Final answer:
Fluorine (F2) is the strongest oxidizing agent with an E° value of 2.87 V, indicating its exceptional capacity to accept electrons and oxidize other substances. The correct answer is A. Fluorine; F2 (2e^– → 2F^–), E° = 2.87 V.
Step-by-step explanation:
The strongest oxidizing agent among the options provided is Fluorine; F2 (2e– → 2F–), E° = 2.87 V. This is evidenced by its very high standard electrode potential (E°) value compared to the other options given.
Lithium has a negative standard electrode potential, signifying that it is a reducing agent rather than an oxidizing one, while Hydrogen, with an E° = 0.00 V, is the standard reference but not as strong an oxidizing agent as fluorine.

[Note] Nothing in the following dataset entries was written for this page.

-- ==== Sys2Proof/Laws/State.lean ====
section
/-! SUPPORT. One lemma per field of State and named update: what the update leaves in the field. Later proofs use these
and unfold no record update. -/

namespace Sys2Proof.Machine

variable (s : State)

@[simp] theorem markFault_status : s.markFault.status = s.status := rfl
@[simp] theorem markFault_keyLen : s.markFault.keyLen = s.keyLen := rfl
@[simp] theorem markFault_inLen : s.markFault.inLen = s.inLen := rfl
@[simp] theorem markFault_outLen : s.markFault.outLen = s.outLen := rfl
@[simp] theorem markFault_arg : s.markFault.arg = s.arg := rfl
@[simp] theorem markFault_result : s.markFault.result = s.result := rfl
@[simp] theorem markFault_key : s.markFault.key = s.key := rfl
@[simp] theorem markFault_inBuf : s.markFault.inBuf = s.inBuf := rfl
@[simp] theorem markFault_outBuf : s.markFault.outBuf = s.outBuf := rfl
@[simp] theorem markFault_fault : s.markFault.fault = true := rfl
@[simp] theorem markFault_inflight : s.markFault.inflight = s.inflight := rfl
@[simp] theorem markFault_datapath : s.markFault.datapath = s.datapath := rfl
@[simp] theorem markFault_rst : s.markFault.rst = s.rst := rfl
@[simp] theorem markFault_inputs : s.markFault.inputs = s.inputs := rfl
@[simp] theorem markFault_readData : s.markFault.readData = s.readData := rfl
@[simp] theorem markFault_draws : s.markFault.draws = s.draws := rfl
@[simp] theorem markFault_resetDraw : s.markFault.resetDraw = s.resetDraw := rfl
@[simp] theorem markFault_nIn : s.markFault.nIn = s.nIn := rfl

@[simp] theorem answer_status (d : ReadData) : (s.answer d).status = s.status := rfl
@[simp] theorem answer_keyLen (d : ReadData) : (s.answer d).keyLen = s.keyLen := rfl
@[simp] theorem answer_inLen (d : ReadData) : (s.answer d).inLen = s.inLen := rfl
@[simp] theorem answer_outLen (d : ReadData) : (s.answer d).outLen = s.outLen := rfl
@[simp] theorem answer_arg (d : ReadData) : (s.answer d).arg = s.arg := rfl
@[simp] theorem answer_result (d : ReadData) : (s.answer d).result = s.result := rfl
@[simp] theorem answer_key (d : ReadData) : (s.answer d).key = s.key := rfl
@[simp] theorem answer_inBuf (d : ReadData) : (s.answer d).inBuf = s.inBuf := rfl
@[simp] theorem answer_outBuf (d : ReadData) : (s.answer d).outBuf = s.outBuf := rfl
@[simp] theorem answer_fault (d : ReadData) : (s.answer d).fault = s.fault := rfl
@[simp] theorem answer_inflight (d : ReadData) : (s.answer d).inflight = s.inflight := rfl
@[simp] theorem answer_datapath (d : ReadData) : (s.answer d).datapath = s.datapath := rfl
@[simp] theorem answer_rst (d : ReadData) : (s.answer d).rst = s.rst := rfl
@[simp] theorem answer_inputs (d : ReadData) : (s.answer d).inputs = s.inputs := rfl
@[simp] theorem answer_readData (d : ReadData) : (s.answer d).readData = some d := rfl
@[simp] theorem answer_draws (d : ReadData) : (s.answer d).draws = s.draws := rfl
@[simp] theorem answer_resetDraw (d : ReadData) : (s.answer d).resetDraw = s.resetDraw := rfl
@[simp] theorem answer_nIn (d : ReadData) : (s.answer d).nIn = s.nIn := rfl

@[simp] theorem answerDrawn_status (d : ReadData) : (s.answerDrawn d).status = s.status := rfl
@[simp] theorem answerDrawn_keyLen (d : ReadData) : (s.answerDrawn d).keyLen = s.keyLen := rfl
@[simp] theorem answerDrawn_inLen (d : ReadData) : (s.answerDrawn d).inLen = s.inLen := rfl
@[simp] theorem answerDrawn_outLen (d : ReadData) : (s.answerDrawn d).outLen = s.outLen := rfl
@[simp] theorem answerDrawn_arg (d : ReadData) : (s.answerDrawn d).arg = s.arg := rfl
@[simp] theorem answerDrawn_result (d : ReadData) : (s.answerDrawn d).result = s.result := rfl
@[simp] theorem answerDrawn_key (d : ReadData) : (s.answerDrawn d).key = s.key := rfl
@[simp] theorem answerDrawn_inBuf (d : ReadData) : (s.answerDrawn d).inBuf = s.inBuf := rfl
@[simp] theorem answerDrawn_outBuf (d : ReadData) : (s.answerDrawn d).outBuf = s.outBuf := rfl
@[simp] theorem answerDrawn_fault (d : ReadData) : (s.answerDrawn d).fault = s.fault := rfl
@[simp] theorem answerDrawn_inflight (d : ReadData) : (s.answerDrawn d).inflight = s.inflight := rfl
@[simp] theorem answerDrawn_datapath (d : ReadData) : (s.answerDrawn d).datapath = s.datapath := rfl
@[simp] theorem answerDrawn_rst (d : ReadData) : (s.answerDrawn d).rst = s.rst := rfl
@[simp] theorem answerDrawn_inputs (d : ReadData) : (s.answerDrawn d).inputs = s.inputs := rfl
@[simp] theorem answerDrawn_readData (d : ReadData) : (s.answerDrawn d).readData = some d := rfl
@[simp] theorem answerDrawn_draws (d : ReadData) : (s.answerDrawn d).draws = s.draws + 1 := rfl
@[simp] theorem answerDrawn_resetDraw (d : ReadData) : (s.answerDrawn d).resetDraw = s.resetDraw := rfl
@[simp] theorem answerDrawn_nIn (d : ReadData) : (s.answerDrawn d).nIn = s.nIn := rfl

@[simp] theorem issue_status (v : Word) : (s.issue v).status = .issued (opcodeField v) := rfl
@[simp] theorem issue_keyLen (v : Word) : (s.issue v).keyLen = s.keyLen := rfl
@[simp] theorem issue_inLen (v : Word) : (s.issue v).inLen = s.inLen := rfl
@[simp] theorem issue_outLen (v : Word) : (s.issue v).outLen = s.outLen := rfl
@[simp] theorem issue_arg (v : Word) : (s.issue v).arg = s.arg := rfl
@[simp] theorem issue_result (v : Word) : (s.issue v).result = s.result := rfl
@[simp] theorem issue_key (v : Word) : (s.issue v).key = s.key := rfl
@[simp] theorem issue_inBuf (v : Word) : (s.issue v).inBuf = s.inBuf := rfl
@[simp] theorem issue_outBuf (v : Word) : (s.issue v).outBuf = s.outBuf := rfl
@[simp] theorem issue_fault (v : Word) : (s.issue v).fault = s.fault := rfl
@[simp] theorem issue_inflight (v : Word) : (s.issue v).inflight = some (s.snapshot v) := rfl
@[simp] theorem issue_datapath (v : Word) : (s.issue v).datapath = s.datapath := rfl
@[simp] theorem issue_rst (v : Word) : (s.issue v).rst = s.rst := rfl
@[simp] theorem issue_inputs (v : Word) : (s.issue v).inputs = s.inputs := rfl
@[simp] theorem issue_readData (v : Word) : (s.issue v).readData = s.readData := rfl
@[simp] theorem issue_draws (v : Word) : (s.issue v).draws = s.draws := rfl
@[simp] theorem issue_resetDraw (v : Word) : (s.issue v).resetDraw = s.resetDraw := rfl
@[simp] theorem issue_nIn (v : Word) : (s.issue v).nIn = s.nIn := rfl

Fluorine is not only the most powerful oxidizing agent of the known elements, it reacts directly and vigorously with most other substances, including elements to its left in the periodic table and even with some noble gases under certain conditions. A practical example of its strength is how it can oxidize bromide ions to molecular bromine, with an E° = 1.09 V.
It's essential to note that the principle guiding the strength of an oxidizing agent is its ability to gain electrons (be reduced) - the more positive the standard electrode potential, the stronger the oxidizing agent.